> **Entries shown**:
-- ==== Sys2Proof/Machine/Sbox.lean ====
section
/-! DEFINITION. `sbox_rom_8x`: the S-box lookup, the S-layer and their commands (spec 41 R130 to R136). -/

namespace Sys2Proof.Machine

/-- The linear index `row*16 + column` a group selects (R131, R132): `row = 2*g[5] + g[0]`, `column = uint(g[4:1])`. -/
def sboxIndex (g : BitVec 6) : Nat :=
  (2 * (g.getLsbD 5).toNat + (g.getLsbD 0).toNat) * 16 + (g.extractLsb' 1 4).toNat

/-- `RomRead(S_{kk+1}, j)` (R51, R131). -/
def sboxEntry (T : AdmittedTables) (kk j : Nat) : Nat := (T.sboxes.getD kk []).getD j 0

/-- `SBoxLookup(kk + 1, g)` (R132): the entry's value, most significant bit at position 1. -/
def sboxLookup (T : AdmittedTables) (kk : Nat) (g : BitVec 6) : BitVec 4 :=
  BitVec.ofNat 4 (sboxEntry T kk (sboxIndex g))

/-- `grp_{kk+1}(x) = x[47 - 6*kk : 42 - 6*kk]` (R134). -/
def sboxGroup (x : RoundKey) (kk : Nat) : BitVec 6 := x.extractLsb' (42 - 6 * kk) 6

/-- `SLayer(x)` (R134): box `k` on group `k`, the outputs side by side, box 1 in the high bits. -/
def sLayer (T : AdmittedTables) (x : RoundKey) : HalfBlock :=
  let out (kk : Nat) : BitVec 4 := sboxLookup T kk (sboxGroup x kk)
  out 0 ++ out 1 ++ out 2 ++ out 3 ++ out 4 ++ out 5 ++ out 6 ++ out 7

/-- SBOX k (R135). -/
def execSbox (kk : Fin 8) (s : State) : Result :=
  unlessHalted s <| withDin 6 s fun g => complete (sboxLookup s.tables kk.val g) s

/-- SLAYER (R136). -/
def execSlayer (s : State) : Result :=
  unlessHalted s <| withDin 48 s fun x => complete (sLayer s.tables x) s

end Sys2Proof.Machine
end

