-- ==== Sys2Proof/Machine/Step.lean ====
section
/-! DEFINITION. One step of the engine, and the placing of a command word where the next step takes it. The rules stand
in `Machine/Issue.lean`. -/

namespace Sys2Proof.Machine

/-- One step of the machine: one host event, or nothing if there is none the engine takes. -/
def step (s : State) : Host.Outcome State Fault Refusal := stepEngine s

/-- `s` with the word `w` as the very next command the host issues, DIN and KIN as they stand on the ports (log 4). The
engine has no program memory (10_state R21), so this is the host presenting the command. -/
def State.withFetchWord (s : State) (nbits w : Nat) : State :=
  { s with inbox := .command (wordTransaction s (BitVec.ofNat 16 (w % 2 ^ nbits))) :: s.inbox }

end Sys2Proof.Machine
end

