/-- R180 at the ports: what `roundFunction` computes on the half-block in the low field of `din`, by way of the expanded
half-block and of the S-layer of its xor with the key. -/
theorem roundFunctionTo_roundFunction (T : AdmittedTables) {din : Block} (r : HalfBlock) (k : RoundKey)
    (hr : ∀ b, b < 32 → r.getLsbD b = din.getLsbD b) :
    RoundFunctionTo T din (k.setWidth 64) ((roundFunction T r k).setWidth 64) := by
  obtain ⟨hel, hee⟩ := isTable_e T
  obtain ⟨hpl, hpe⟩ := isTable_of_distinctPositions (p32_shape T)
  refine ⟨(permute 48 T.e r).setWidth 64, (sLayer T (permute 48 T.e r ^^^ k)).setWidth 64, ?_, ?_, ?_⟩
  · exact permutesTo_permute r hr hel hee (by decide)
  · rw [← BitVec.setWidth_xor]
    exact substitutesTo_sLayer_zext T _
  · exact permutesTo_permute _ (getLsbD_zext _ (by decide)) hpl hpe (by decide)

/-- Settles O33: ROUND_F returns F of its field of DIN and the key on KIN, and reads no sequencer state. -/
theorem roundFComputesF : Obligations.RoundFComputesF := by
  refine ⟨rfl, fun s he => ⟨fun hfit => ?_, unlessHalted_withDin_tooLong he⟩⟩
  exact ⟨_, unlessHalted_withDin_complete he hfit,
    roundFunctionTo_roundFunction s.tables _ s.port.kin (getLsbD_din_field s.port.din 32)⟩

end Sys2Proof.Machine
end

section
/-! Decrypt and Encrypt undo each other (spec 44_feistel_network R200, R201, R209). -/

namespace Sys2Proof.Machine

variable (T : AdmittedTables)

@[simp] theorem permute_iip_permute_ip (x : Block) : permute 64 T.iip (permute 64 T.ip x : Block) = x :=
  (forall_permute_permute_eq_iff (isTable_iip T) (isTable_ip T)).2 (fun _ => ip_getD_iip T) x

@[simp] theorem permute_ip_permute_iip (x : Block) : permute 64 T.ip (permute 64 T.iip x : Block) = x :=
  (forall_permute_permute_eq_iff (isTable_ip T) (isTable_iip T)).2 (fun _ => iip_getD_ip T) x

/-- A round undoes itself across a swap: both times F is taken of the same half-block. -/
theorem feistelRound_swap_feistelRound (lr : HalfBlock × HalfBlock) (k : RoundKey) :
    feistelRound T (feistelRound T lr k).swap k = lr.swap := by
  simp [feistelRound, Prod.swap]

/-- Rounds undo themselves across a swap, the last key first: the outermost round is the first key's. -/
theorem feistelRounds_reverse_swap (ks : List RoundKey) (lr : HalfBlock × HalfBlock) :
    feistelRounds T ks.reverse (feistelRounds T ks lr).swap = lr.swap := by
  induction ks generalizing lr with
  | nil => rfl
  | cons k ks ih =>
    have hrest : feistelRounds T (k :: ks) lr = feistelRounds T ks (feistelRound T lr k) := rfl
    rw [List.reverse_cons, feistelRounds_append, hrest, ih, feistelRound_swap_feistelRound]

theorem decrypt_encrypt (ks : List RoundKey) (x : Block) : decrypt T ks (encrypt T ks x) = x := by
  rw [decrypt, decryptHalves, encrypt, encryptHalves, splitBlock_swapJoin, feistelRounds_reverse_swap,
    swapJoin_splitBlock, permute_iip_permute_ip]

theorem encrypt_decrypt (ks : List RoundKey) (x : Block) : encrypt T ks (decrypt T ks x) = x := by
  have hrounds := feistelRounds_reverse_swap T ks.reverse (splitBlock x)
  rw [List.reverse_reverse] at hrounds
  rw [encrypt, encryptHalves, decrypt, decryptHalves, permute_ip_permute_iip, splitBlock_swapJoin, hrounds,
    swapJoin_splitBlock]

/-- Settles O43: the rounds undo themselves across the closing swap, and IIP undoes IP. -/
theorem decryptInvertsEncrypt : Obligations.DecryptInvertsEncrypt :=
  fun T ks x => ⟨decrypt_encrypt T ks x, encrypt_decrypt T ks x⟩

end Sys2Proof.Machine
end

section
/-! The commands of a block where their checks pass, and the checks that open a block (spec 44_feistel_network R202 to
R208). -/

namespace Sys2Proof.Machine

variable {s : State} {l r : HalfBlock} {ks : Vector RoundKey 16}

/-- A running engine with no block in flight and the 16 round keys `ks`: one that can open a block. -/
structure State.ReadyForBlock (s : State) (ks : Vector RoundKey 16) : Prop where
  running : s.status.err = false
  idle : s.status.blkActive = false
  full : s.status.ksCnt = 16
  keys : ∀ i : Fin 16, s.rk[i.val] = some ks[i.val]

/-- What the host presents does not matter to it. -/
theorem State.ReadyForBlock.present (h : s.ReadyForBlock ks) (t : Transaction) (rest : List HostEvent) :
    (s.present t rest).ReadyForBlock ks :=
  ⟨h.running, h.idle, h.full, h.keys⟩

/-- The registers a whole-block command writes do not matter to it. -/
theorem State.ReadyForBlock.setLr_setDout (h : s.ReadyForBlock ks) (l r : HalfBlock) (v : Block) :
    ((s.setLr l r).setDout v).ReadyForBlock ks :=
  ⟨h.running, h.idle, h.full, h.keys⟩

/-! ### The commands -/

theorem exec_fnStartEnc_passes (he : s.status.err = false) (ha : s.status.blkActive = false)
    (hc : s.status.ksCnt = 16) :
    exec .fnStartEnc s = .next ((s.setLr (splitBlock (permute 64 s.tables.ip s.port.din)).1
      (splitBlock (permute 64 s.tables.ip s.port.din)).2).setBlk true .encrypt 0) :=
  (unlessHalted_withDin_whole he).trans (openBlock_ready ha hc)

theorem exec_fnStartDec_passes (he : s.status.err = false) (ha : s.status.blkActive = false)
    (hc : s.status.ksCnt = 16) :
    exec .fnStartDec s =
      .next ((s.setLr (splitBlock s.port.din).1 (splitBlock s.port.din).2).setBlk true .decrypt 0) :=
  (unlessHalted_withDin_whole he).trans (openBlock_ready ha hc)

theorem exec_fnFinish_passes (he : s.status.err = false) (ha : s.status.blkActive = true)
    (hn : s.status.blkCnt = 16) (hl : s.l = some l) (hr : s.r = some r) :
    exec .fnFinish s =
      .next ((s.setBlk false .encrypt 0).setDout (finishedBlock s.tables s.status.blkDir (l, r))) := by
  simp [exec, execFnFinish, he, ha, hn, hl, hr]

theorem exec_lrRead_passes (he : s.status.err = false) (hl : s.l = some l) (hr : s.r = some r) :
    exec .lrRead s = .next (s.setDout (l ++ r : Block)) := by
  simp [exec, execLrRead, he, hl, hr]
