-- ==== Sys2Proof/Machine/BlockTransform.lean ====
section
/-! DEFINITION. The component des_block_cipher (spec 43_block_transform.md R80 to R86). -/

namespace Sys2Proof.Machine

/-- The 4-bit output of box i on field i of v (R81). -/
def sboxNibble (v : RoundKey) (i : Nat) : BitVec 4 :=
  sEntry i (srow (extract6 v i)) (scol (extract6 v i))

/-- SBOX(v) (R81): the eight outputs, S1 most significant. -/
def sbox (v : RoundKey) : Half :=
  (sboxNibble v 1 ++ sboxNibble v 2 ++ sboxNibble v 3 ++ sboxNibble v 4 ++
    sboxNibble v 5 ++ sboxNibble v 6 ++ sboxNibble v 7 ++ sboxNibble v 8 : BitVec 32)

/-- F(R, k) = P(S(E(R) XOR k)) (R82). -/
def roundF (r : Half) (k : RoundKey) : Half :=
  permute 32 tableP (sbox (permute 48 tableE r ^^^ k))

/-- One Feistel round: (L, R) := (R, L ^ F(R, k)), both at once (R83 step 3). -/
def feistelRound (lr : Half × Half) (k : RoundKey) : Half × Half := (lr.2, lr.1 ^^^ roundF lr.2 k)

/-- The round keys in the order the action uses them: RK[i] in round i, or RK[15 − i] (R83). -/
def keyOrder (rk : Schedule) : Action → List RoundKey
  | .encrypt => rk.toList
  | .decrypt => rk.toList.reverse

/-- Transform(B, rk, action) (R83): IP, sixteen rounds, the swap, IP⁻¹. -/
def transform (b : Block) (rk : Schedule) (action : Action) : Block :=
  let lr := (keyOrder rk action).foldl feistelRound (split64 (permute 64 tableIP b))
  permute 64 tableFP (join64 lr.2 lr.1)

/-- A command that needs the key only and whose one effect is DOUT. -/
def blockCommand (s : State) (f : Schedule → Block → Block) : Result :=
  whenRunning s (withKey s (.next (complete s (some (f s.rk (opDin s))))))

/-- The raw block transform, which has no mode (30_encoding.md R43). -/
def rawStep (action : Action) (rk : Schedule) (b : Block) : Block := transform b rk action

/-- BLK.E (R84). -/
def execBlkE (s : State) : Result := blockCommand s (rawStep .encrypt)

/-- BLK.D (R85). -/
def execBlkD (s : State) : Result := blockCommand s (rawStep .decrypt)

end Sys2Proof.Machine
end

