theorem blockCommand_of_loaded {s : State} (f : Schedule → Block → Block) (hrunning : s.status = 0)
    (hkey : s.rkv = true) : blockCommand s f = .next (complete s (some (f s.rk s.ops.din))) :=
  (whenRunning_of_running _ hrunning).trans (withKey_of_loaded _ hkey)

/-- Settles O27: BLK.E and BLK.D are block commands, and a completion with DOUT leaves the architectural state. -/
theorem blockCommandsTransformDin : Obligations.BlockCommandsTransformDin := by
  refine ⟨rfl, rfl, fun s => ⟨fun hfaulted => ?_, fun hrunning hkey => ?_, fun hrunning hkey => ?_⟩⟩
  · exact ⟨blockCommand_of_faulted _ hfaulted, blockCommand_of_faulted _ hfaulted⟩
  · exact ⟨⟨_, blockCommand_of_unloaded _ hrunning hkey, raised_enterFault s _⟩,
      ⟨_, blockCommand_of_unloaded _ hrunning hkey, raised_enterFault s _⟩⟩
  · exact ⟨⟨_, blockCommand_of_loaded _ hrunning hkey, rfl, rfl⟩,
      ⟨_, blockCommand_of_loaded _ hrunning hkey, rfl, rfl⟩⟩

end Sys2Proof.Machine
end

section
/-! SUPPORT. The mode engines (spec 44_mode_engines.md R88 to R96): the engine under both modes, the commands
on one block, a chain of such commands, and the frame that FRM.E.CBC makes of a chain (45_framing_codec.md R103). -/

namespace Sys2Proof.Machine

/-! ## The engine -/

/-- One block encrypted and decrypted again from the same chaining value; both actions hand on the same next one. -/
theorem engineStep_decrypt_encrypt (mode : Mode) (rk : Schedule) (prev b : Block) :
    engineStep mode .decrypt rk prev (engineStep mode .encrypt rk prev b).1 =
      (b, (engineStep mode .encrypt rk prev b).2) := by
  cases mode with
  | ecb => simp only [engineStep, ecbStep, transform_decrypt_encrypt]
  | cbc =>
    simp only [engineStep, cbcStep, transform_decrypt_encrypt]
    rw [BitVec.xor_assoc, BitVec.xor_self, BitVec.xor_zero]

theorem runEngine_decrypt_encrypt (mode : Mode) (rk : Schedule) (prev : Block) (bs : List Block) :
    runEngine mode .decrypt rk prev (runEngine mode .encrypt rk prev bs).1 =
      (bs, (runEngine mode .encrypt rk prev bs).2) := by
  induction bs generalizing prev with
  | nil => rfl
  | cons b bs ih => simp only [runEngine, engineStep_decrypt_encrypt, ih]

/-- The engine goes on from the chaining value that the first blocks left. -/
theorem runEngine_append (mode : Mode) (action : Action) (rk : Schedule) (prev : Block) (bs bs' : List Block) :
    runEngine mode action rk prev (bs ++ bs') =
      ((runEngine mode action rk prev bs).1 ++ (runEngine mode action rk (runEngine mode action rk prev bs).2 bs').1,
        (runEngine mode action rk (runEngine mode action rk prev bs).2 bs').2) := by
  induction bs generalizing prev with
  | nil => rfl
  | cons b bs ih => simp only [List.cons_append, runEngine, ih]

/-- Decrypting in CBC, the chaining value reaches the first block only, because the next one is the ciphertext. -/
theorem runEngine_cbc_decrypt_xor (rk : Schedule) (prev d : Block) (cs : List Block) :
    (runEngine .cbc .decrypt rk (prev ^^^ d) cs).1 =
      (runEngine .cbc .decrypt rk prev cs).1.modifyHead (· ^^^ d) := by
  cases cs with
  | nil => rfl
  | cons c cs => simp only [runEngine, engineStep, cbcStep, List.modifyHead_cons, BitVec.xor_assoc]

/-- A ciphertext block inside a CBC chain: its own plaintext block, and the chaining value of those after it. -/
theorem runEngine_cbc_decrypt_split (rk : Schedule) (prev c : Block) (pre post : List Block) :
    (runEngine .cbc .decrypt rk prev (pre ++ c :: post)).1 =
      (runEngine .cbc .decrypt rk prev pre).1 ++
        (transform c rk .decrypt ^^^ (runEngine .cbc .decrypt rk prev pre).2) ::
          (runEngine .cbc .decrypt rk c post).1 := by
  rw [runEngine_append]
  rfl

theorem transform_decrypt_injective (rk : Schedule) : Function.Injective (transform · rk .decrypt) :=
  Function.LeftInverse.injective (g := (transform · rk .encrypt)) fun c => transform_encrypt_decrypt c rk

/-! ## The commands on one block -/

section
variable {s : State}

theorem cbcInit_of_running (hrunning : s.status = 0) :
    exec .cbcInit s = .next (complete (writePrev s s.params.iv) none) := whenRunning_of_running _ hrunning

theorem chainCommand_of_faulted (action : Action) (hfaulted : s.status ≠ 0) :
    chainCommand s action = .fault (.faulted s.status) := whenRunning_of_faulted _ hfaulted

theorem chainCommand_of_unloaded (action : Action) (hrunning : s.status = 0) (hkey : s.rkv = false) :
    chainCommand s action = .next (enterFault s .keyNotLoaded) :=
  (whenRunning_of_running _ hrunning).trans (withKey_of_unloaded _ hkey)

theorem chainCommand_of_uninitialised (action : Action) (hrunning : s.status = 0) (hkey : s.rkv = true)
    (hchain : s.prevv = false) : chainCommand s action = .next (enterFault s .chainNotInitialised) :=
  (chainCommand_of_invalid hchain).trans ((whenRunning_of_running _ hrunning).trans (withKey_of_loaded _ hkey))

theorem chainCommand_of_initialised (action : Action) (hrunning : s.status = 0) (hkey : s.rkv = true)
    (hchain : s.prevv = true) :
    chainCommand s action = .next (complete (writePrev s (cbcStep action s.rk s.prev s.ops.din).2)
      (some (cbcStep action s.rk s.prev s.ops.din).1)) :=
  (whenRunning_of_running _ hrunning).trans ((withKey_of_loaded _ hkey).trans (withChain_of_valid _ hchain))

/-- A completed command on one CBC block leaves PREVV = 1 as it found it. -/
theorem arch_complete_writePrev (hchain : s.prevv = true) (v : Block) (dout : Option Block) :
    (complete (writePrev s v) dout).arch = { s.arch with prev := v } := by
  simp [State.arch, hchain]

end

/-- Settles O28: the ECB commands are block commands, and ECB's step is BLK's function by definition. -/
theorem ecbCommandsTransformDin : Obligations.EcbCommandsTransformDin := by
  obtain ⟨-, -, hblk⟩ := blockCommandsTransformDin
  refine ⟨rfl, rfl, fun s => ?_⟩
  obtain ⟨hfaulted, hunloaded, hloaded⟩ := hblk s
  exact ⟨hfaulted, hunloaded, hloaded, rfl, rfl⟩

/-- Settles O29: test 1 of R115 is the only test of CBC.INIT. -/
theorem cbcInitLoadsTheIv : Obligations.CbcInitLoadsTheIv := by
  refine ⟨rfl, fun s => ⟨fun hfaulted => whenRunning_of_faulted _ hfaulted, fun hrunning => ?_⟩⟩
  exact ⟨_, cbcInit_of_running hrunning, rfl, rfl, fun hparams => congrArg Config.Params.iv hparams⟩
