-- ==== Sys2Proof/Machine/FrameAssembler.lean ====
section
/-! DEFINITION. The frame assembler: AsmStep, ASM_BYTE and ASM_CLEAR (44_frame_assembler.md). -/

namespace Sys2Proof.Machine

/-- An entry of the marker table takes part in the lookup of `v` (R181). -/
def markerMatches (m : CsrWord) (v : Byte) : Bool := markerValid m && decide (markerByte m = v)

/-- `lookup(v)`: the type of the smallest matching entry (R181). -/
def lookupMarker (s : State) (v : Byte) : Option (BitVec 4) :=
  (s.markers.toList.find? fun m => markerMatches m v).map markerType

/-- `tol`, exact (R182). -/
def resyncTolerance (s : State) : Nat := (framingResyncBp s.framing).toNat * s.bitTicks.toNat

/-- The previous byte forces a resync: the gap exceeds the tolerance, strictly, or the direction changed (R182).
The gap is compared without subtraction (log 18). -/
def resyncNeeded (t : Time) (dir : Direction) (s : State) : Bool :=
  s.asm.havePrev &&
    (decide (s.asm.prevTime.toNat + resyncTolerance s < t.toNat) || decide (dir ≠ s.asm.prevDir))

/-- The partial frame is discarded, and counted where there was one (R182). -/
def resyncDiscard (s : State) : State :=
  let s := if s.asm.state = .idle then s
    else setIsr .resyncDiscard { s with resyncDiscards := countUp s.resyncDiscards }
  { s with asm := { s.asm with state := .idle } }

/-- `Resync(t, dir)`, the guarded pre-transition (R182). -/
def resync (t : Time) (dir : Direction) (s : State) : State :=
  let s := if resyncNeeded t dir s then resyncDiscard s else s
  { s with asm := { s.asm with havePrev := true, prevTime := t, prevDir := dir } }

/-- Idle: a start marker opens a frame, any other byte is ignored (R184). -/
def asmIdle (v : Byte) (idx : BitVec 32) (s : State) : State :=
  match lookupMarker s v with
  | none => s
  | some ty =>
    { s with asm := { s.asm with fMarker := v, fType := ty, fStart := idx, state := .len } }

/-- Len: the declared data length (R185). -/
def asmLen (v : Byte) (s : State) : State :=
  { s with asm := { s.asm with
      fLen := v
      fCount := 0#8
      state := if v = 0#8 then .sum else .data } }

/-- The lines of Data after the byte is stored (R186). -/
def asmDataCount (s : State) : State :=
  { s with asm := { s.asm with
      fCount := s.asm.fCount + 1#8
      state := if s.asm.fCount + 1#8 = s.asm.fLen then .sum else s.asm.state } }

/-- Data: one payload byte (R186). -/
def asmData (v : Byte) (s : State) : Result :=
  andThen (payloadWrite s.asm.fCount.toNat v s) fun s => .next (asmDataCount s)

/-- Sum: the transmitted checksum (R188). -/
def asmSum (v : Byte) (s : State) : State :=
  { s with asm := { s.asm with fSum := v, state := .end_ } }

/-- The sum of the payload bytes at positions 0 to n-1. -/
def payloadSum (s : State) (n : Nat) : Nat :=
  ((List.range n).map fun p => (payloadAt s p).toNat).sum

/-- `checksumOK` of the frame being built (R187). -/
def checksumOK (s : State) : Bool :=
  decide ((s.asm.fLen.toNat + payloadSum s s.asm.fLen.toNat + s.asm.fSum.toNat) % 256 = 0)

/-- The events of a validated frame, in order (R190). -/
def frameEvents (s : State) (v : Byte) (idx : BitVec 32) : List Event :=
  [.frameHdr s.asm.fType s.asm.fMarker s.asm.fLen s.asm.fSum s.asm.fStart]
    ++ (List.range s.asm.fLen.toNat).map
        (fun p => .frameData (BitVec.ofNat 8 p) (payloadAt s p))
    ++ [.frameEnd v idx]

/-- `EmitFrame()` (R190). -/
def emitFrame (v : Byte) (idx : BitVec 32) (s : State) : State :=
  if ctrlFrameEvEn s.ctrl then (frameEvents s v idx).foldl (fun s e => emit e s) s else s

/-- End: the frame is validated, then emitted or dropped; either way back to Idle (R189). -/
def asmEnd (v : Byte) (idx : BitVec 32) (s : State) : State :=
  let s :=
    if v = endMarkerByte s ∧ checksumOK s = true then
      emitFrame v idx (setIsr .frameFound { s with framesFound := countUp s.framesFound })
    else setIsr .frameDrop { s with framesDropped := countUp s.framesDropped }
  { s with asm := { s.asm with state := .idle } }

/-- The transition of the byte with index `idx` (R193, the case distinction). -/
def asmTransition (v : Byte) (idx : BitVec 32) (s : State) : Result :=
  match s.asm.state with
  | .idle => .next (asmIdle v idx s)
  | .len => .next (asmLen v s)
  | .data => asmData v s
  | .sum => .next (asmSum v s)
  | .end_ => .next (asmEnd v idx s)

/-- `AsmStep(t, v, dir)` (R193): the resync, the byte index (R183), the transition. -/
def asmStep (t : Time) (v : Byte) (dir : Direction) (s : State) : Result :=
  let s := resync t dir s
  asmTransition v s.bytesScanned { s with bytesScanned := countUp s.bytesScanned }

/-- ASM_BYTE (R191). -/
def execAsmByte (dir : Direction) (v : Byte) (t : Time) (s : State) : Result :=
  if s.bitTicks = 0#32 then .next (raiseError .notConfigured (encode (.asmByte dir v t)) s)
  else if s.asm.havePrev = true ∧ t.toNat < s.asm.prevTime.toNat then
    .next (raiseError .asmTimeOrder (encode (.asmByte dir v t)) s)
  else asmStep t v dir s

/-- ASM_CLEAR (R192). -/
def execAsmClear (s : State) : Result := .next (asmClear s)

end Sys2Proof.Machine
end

> **Your instructions**:
Copy out the entries exactly. Begin at the first line and end with the line that has "(R51, R131). -/".

> **Answer section**:
-- ==== Sys2Proof/Machine/Sbox.lean ====
section
/-! DEFINITION. `sbox_rom_8x`: the S-box lookup, the S-layer and their commands (spec 41 R130 to R136). -/

namespace Sys2Proof.Machine

/-- The linear index `row*16 + column` a group selects (R131, R132): `row = 2*g[5] + g[0]`, `column = uint(g[4:1])`. -/
def sboxIndex (g : BitVec 6) : Nat :=
  (2 * (g.getLsbD 5).toNat + (g.getLsbD 0).toNat) * 16 + (g.extractLsb' 1 4).toNat

/-- `RomRead(S_{kk+1}, j)` (R51, R131). -/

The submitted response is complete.